START Supplied records

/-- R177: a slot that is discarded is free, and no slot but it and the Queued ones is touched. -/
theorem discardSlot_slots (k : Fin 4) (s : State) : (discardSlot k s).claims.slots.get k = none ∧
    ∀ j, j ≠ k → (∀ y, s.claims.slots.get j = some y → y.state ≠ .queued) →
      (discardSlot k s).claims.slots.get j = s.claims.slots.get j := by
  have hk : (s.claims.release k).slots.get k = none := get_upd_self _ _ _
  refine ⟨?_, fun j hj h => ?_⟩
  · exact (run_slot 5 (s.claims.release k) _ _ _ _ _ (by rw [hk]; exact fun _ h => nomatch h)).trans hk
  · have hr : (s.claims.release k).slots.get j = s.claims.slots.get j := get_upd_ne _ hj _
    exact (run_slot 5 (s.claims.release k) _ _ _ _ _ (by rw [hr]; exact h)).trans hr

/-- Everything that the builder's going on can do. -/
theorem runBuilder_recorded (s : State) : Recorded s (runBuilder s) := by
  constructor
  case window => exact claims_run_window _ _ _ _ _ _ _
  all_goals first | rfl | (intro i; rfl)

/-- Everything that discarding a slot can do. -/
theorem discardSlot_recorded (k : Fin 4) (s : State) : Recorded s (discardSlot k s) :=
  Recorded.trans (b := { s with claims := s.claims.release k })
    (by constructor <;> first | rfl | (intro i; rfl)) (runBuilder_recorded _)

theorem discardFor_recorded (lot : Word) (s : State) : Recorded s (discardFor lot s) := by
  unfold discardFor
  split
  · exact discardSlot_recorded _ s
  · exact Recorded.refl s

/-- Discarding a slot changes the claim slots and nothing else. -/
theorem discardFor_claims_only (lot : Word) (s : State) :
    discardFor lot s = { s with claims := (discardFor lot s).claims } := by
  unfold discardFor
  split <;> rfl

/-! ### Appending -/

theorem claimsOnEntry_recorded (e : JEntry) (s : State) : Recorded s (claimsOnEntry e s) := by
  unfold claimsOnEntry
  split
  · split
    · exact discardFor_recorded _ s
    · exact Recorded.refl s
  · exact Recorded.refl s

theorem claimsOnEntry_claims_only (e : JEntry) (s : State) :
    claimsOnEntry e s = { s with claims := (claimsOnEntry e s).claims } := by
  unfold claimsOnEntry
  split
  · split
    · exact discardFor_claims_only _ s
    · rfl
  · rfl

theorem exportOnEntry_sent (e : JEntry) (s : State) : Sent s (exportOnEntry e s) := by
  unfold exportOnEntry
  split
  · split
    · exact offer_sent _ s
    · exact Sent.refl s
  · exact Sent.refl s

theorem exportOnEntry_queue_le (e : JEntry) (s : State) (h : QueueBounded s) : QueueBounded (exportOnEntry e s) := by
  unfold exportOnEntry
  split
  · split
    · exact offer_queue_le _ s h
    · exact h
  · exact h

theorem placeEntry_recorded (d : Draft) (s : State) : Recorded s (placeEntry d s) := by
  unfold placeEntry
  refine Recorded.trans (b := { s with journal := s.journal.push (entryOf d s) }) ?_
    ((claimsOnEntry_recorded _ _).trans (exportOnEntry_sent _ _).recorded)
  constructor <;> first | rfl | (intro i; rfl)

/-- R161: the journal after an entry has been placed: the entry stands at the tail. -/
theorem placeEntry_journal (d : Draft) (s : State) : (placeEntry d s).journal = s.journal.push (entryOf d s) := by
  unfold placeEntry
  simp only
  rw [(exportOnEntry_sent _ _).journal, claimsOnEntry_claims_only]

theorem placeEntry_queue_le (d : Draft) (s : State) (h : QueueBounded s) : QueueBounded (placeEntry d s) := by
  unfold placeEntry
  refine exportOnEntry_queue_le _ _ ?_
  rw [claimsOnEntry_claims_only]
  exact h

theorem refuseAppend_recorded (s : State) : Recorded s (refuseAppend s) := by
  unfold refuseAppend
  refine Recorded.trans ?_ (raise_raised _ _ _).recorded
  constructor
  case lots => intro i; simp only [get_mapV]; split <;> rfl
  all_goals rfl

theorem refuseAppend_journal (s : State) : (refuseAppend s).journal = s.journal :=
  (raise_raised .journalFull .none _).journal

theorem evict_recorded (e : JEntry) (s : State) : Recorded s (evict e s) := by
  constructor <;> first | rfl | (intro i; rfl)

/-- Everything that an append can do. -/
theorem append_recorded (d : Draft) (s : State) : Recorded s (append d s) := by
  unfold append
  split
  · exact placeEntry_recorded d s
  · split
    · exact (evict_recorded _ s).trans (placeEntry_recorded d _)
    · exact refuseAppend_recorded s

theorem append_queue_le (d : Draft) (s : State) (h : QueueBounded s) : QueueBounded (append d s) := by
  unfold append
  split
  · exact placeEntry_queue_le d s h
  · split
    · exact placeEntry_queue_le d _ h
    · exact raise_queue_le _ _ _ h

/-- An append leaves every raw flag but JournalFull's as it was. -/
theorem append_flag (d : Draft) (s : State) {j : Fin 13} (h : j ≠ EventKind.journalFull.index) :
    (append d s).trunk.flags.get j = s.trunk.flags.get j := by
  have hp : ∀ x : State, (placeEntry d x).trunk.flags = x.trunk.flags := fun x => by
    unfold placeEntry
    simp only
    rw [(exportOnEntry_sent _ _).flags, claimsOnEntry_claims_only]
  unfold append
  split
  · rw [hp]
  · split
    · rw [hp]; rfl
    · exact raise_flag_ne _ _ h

END Supplied records

**Prompt**
Starting at the first line of the records, print each line exactly, stopping after the line that contains "nomatch h)).trans hk".

**Answer below**
/-- R177: a slot that is discarded is free, and no slot but it and the Queued ones is touched. -/
theorem discardSlot_slots (k : Fin 4) (s : State) : (discardSlot k s).claims.slots.get k = none ∧
    ∀ j, j ≠ k → (∀ y, s.claims.slots.get j = some y → y.state ≠ .queued) →
      (discardSlot k s).claims.slots.get j = s.claims.slots.get j := by
  have hk : (s.claims.release k).slots.get k = none := get_upd_self _ _ _
  refine ⟨?_, fun j hj h => ?_⟩
  · exact (run_slot 5 (s.claims.release k) _ _ _ _ _ (by rw [hk]; exact fun _ h => nomatch h)).trans hk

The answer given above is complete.